Bu söz Mısırlı bir düşünüre ait.
Yetişmiş insan farkı, bilgi farkı, kalb ve dimağ farkı olarak da ifade edilebilir.
Eğer Osmanlı’nın çözülüş dönemine girdiği zamandan beri “Kaht-ı rical – Adam kıtlığı”ndan söz ediyorsak, eğer dertli yürekler 100 yıl önce “Bir zamanlar biz de millet hem nasıl milletmişiz...”gibi “Donanma ordu yürürken muzafferen ileri / Üzengi öpmeye hasretti Garb’ın elçileri”gibi hasret yüklü mısralar yazıyorsa, dimağlarda – gönüllerde bir şeyleri kaybetmiş olmamızdan ve onun devlet – toplum hayatına yakıcı gerçekler halinde yansımış bulunmasından kaynaklanıyor.
İstesek de istemesek de dünya ile temas halindeyiz ve bu, normal zamanlarda yarış halinde, anormal boyutlara gidildiğinde de savaş halinde ete kemiğe bürünüyor.
Bilgi ve kişilik donanımı, neticeleri belirleyen önemli unsurlar. İman, coşku, bilgi ile donanırsa yarışta – savaşta daha olumlu neticeler almak mümkün. Top dökeceksiniz, gemileri karadan yürüteceksiniz, bunu sağlayacak araçları üreteceksiniz vs...Dara düşerseniz, çocuğunuzun kundağı ile mermileri de sararsınız, ama dara düşmemeye çalışmak önceliklidir. Zaaf içinde gözükmek, düşmanın iştahını artırır. Sulhu salah istiyorsak, cenge hazır olduğumuzun bilinmesi lazımdır.

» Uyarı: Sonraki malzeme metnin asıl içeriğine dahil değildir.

-- ==== Sys2Proof/Decode.lean ====
section
/-! DEFINITION. Decoding and encoding, written from the formats and opcode maps of R275-R298: scalar words,
router-operator words, cell words, stream commands and CTRL payloads. A scalar word and a router word may have
the same 32 bits; which decoder reads a word depends on where it stands (R275, R294). -/

namespace Sys2Proof

/-- Bits `lo+len-1 : lo` of a number (R2). -/
def bitsOf (n lo len : Nat) : Nat := n / 2 ^ lo % 2 ^ len

/-- A one-bit field as a number. -/
def bit1 (b : Bool) : Nat := if b then 1 else 0

/-! ### Scalar words (R275-R284) -/

/-- The `.W` choice of the integer group: sub 0 or 1 (R279). -/
def withW (sub : Nat) (f : Bool → Instr) : Option Instr :=
  if sub = 0 then some (f false) else if sub = 1 then some (f true) else none

/-- A unary form, whose b field must be zero (R279, R285). -/
def noB (b : Reg) (r : Option Instr) : Option Instr := if b = 0 then r else none

/-- `some i` when the guard holds (R285: otherwise the word is ILLEGAL). -/
def onlyIf (c : Bool) (i : Instr) : Option Instr := if c then some i else none

/-- A pair destination: even and in the range 2-30 (R276). -/
def pairOk (d : Reg) : Bool := d.toNat % 2 = 0 && d.toNat ≠ 0

/-- Major 0x01 (R279). -/
def decodeInt (d a b : Reg) (sub fn : Nat) : Option Instr :=
  match fn with
  | 0 => withW sub (.add d a b)
  | 1 => withW sub (.sub d a b)
  | 2 => withW sub (.and d a b)
  | 3 => withW sub (.or d a b)
  | 4 => withW sub (.xor d a b)
  | 5 => withW sub (.shl d a b)
  | 6 => withW sub (.shr d a b)
  | 7 => withW sub (.sra d a b)
  | 8 => withW sub (.mul d a b)
  | 9 => withW sub (.mulh d a b)
  | 10 => withW sub (.mulhu d a b)
  | 11 => withW sub (.div d a b)
  | 12 => withW sub (.divu d a b)
  | 13 => withW sub (.rem d a b)
  | 14 => withW sub (.remu d a b)
  | 15 => withW sub (.min d a b)
  | 16 => withW sub (.max d a b)
  | 17 => withW sub (.minu d a b)
  | 18 => withW sub (.maxu d a b)
  | 19 => withW sub (.slt d a b)
  | 20 => withW sub (.sltu d a b)
  | 21 => noB b (withW sub (.clz d a))
  | 22 => noB b (withW sub (.ctz d a))
  | 23 => noB b (withW sub (.popc d a))
  | 24 => noB b (withW sub (.bswap d a))
  | 25 => onlyIf (sub ≤ 3) (.crcw d a b (BitVec.ofNat 2 sub))
  | _ => none

/-- Major 0x0C (R280, R281). Func bit 0 is the precision, bits 7:1 the operation. -/
def decodeFp (d a b : Reg) (sub fn : Nat) : Option Instr :=
  let p := fn % 2 = 1
  let r := BitVec.ofNat 3 sub
  match fn / 2 with
  | 0 => some (.fadd d a b r p)
  | 1 => some (.fsub d a b r p)
  | 2 => some (.fmul d a b r p)
  | 3 => some (.fdiv d a b r p)
  | 4 => noB b (some (.fsqrt d a r p))
  | 5 => some (.fmac d a b r p)
  | 6 => onlyIf (sub = 0) (.fmin d a b p)
  | 7 => onlyIf (sub = 0) (.fmax d a b p)
  | 8 => onlyIf (sub = 0) (.feq d a b p)
  | 9 => onlyIf (sub = 0) (.flt d a b p)
  | 10 => onlyIf (sub = 0) (.fle d a b p)
  | 11 => onlyIf (b.toNat ≤ 9 && fn % 2 = 0) (.fcvt d a b r)
  | 12 => onlyIf (b = 0 && sub = 0) (.fclass d a p)
  | _ => none

/-- Major 0x1B (R282): LDA and STL. -/
def decodeAcqRel (d a b : Reg) (sub fn : Nat) : Option Instr :=
  let w := BitVec.ofNat 2 fn
  let sc := BitVec.ofNat 3 sub
  let u := bitsOf fn 3 1 = 1
  if sub ≤ 4 ∧ fn < 16 then
    if bitsOf fn 2 1 = 0 then onlyIf (b = 0 && !(u && w = 3)) (.lda d a sc u w)
    else onlyIf (d = 0 && !u) (.stl a b sc w)
  else none

/-- Major 0x1C (R282): the atomics. -/
def decodeAmo (d a b : Reg) (sub fn : Nat) : Option Instr :=
  let sc := BitVec.ofNat 3 sub
  let w := bitsOf fn 3 1 = 1
  let u := bitsOf fn 4 1 = 1
  if sub ≤ 4 ∧ fn < 32 then
    match fn % 8 with
    | 0 => onlyIf (!u) (.amoadd d a b sc w)
    | 1 => onlyIf (!u) (.amoswap d a b sc w)
    | 2 => onlyIf (!u) (.amocas d a b sc w)
    | 3 => some (.amomin d a b sc u w)
    | 4 => some (.amomax d a b sc u w)
    | 5 => onlyIf (!u) (.amoand d a b sc w)
    | 6 => onlyIf (!u) (.amoor d a b sc w)
    | _ => onlyIf (!u) (.amoxor d a b sc w)
  else none

/-- Major 0x2C (R284). -/
def decodeSync (d a b : Reg) (sub fn : Nat) : Option Instr :=
  match fn with
  | 0 => onlyIf (d = 0 && a = 0 && b = 0 && sub ≤ 4) (.fence (BitVec.ofNat 3 sub))
  | 1 => onlyIf (sub = 0) (.barinit d a b)
  | 2 => onlyIf (b = 0 && sub = 0) (.bararr d a)
  | 3 => onlyIf (sub = 0) (.barwait d a b)
  | 4 => onlyIf (d = 0 && a = 0 && b = 0 && sub = 0) .wfe
  | _ => none

/-- Major 0x2D, K format (R283): kx in bits 15:13, ky in bits 12:10, part in bits 9:8. -/
def decodeK (d a : Reg) (kx ky : BitVec 3) (part fn : Nat) : Option Instr :=
  match fn with
  | 0 => onlyIf (d = 0 && ky = 0 && part ≤ 1) (.kset a kx (part = 1))
  | 1 => onlyIf (d = 0 && a = 0 && part = 0) (.kmov kx ky)
  | 2 => onlyIf (d = 0 && ky = 0 && part = 0) (.kld a kx)
  | 3 => onlyIf (a = 0 && ky = 0 && part = 0) (.scmd d kx)
  | 4 => onlyIf (kx = 0 && ky = 0 && part = 0) (.pstat d a)
  | 5 => onlyIf (kx = 0 && ky = 0) (.fload d a (BitVec.ofNat 2 part))
  | 6 => onlyIf (d = 0 && a = 0 && kx = 0 && ky = 0) (.fsel (BitVec.ofNat 2 part))
  | 7 => onlyIf (kx = 0 && ky = 0 && part ≤ 1) (.fseam d a (part = 1))
  | _ => none

/-- Major 0x2E (R284). -/
def decodeTask (d a b : Reg) (sub fn : Nat) : Option Instr :=
  if sub = 0 then
    match fn with
    | 0 => onlyIf (pairOk d && b = 0) (.launch d a)
    | 1 => onlyIf (b = 0) (.lwait d a)
    | 2 => some (.dqpush d a b)
    | 3 => onlyIf (pairOk d && a = 0 && b = 0) (.dqpop d)
    | 4 => onlyIf (pairOk d && b = 0) (.dqsteal d a)
    | 5 => some (.rclaim d a b)
    | 6 => some (.rcommit d a b)
    | 7 => onlyIf (pairOk d) (.rwait d a b)
    | 8 => some (.rretire d a b)
    | _ => none
  else none

/-- Major 0x2F (R284). -/
def decodeScope (d a b : Reg) (sub fn : Nat) : Option Instr :=
  if sub = 0 then
    match fn with
    | 0 => onlyIf (a = 0 && b = 0) (.scopen d)
    | 1 => onlyIf (b = 0) (.scclose d a)
    | 2 => onlyIf (b = 0) (.scset d a)
    | 3 => some (.cancel d a b)
    | 4 => onlyIf (b = 0) (.cwait d a)
    | _ => none
  else none

/-- Major 0x30 (R284, R343, R344). -/
def decodeSys (d a b : Reg) (sub fn : Nat) : Option Instr :=
  match fn with
  | 0 => onlyIf (d = 0 && a = 0 && b = 0 && sub = 0) .eret
  | 1 => onlyIf (d = 0 && a = 0 && b = 0 && sub = 0) .halt
  | 2 =>
    if d = 0 ∧ b = 0 then
      match sub with
      | 0 => some (.cacheClean a)
      | 1 => some (.cacheCleaninv a)
      | 2 => some (.cacheInv a)
      | 3 => some (.cacheBlockinv a)
      | _ => none
    else none
  | 3 =>
    if d = 0 then
      match sub with
      | 0 => some (.tlbinvPage a b)
      | 1 => some (.tlbinvAsid a b)
      | 2 => some (.tlbinvAll a b)
      | _ => none
    else none
  | 4 => onlyIf (b = 0 && sub = 0) (.swapp d a)
  | _ => none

Konuyu eğitime getirmek istiyorum.
Salı günü Antalya’da, Orta Öğretim Genel Müdürlüğünün düzenlediği bir toplantıya katıldım. 2 bin okul müdürünü orada toplamışlar, orta öğretimin sorunlarını görüşüyorlar. Beni de hem 15 Temmuz’u anlatmak hem eğitim üzerine düşüncelerimi almak için davet ettiler. 900’e yakın okul müdürüne ve Milli Eğitim Üst Yöneticilerine hitap ettim. Ayrıca Müsteşar Yardımcısı Muhterem KurtBey dahil üst yönetim kadroları ile özel sohbetlerimiz oldu.